#### [Task description]
To answer, print the line containing "rw [exec_planFetchEnd, Device.endFetch_empty_or_duplicate" and each line after it in the listing below, exactly as they stand.

........

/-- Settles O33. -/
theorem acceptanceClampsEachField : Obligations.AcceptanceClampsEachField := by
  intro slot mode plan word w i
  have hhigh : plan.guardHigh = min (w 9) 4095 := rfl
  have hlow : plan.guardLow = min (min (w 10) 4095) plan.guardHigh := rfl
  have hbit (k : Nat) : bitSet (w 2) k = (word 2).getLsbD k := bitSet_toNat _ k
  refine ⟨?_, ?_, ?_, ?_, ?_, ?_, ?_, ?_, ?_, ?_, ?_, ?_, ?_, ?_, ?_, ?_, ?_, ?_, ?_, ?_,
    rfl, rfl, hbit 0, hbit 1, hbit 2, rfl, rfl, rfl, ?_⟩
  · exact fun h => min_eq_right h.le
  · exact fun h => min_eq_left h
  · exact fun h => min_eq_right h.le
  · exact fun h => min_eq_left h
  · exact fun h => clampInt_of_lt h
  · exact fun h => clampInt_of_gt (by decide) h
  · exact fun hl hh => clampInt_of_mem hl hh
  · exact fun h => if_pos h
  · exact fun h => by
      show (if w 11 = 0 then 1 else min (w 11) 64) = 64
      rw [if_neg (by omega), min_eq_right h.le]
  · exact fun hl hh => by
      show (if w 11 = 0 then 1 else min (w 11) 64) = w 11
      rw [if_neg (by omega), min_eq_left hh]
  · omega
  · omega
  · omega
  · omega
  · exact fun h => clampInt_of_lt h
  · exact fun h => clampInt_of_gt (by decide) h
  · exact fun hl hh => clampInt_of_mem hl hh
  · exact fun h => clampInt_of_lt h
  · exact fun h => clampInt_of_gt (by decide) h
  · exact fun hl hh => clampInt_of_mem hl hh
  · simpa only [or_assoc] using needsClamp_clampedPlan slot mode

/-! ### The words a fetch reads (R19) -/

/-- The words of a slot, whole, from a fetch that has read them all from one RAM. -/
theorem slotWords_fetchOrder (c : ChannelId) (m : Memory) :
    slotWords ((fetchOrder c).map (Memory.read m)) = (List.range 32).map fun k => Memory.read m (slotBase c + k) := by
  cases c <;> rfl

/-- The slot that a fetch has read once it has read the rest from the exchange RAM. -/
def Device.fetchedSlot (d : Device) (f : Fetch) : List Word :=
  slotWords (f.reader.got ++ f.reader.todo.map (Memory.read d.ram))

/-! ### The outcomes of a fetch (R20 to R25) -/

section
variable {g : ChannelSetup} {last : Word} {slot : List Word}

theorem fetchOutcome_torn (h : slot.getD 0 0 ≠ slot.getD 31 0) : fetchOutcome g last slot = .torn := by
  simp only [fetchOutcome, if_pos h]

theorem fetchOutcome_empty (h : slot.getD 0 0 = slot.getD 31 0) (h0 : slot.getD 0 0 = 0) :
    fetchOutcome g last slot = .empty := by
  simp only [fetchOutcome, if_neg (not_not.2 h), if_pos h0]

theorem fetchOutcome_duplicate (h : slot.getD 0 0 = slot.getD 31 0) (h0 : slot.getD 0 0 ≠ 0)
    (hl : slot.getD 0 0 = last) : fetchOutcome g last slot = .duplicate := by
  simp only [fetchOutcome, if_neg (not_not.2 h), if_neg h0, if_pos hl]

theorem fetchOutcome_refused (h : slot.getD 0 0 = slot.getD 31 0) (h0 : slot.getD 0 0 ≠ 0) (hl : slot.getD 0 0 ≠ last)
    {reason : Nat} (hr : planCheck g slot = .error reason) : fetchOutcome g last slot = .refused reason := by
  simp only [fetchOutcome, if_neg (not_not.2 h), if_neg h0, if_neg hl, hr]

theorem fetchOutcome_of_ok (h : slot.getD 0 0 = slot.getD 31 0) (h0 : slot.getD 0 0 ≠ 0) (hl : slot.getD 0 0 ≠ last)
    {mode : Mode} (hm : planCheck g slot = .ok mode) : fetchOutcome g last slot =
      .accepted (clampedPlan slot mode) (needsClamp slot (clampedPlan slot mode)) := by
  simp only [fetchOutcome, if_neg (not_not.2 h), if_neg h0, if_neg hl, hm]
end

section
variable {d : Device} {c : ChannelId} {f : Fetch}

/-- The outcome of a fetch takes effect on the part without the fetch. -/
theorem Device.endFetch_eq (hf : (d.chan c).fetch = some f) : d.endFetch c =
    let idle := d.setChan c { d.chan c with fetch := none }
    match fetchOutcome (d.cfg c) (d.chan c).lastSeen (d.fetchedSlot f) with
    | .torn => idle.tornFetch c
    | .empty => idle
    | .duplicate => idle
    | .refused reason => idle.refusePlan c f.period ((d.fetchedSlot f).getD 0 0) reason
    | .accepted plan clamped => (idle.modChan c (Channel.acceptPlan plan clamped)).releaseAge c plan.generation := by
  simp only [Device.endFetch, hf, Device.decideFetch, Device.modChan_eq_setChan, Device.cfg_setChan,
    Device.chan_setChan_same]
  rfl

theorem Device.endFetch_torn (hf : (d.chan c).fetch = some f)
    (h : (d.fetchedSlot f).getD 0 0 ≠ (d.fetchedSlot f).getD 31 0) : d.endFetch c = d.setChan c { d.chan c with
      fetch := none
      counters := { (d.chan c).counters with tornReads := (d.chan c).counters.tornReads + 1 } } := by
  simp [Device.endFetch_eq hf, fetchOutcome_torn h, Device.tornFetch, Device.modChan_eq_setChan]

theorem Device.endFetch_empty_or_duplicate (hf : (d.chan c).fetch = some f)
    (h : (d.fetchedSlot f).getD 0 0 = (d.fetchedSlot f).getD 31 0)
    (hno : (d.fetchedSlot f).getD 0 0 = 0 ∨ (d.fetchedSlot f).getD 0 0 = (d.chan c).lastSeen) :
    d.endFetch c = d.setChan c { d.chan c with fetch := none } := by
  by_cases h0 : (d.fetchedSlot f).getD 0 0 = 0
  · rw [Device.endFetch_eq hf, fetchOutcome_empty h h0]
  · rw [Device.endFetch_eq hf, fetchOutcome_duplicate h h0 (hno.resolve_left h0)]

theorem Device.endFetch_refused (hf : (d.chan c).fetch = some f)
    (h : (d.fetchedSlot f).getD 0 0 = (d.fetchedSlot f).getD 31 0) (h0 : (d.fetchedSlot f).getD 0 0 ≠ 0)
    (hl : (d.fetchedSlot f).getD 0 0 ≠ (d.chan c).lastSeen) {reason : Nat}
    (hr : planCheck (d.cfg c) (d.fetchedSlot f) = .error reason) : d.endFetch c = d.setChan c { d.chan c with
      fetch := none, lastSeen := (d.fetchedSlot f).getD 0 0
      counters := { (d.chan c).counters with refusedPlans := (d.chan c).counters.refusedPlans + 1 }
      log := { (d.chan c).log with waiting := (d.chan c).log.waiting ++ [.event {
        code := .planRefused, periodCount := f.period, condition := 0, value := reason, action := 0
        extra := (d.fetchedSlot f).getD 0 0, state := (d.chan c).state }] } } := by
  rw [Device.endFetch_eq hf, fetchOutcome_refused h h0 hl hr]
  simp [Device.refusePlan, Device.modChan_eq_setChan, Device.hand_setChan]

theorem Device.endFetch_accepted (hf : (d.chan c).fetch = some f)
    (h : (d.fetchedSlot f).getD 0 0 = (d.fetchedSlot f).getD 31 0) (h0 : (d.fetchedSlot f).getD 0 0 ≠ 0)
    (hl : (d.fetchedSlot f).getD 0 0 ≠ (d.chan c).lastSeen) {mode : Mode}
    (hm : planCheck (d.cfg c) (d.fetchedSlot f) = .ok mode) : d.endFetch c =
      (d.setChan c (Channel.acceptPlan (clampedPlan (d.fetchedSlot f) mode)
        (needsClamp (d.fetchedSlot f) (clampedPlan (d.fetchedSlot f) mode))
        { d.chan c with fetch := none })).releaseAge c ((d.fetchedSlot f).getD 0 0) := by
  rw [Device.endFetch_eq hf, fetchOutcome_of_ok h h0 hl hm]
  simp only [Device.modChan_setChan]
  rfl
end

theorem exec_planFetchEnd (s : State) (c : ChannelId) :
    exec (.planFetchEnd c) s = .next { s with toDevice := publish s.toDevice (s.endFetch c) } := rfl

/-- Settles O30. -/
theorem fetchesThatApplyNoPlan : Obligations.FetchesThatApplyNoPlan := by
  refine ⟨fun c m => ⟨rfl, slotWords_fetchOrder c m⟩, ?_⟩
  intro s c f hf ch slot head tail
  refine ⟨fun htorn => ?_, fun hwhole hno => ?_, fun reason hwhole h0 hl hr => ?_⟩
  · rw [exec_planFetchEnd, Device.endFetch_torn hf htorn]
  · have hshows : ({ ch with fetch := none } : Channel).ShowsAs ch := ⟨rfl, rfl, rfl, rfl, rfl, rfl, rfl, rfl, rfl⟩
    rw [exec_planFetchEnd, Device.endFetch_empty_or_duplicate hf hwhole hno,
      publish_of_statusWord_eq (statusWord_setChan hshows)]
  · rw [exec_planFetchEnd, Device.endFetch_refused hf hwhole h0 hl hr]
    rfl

........

#### [Result of the task]
    rw [exec_planFetchEnd, Device.endFetch_empty_or_duplicate hf hwhole hno,
      publish_of_statusWord_eq (statusWord_setChan hshows)]
  · rw [exec_planFetchEnd, Device.endFetch_refused hf hwhole h0 hl hr]
    rfl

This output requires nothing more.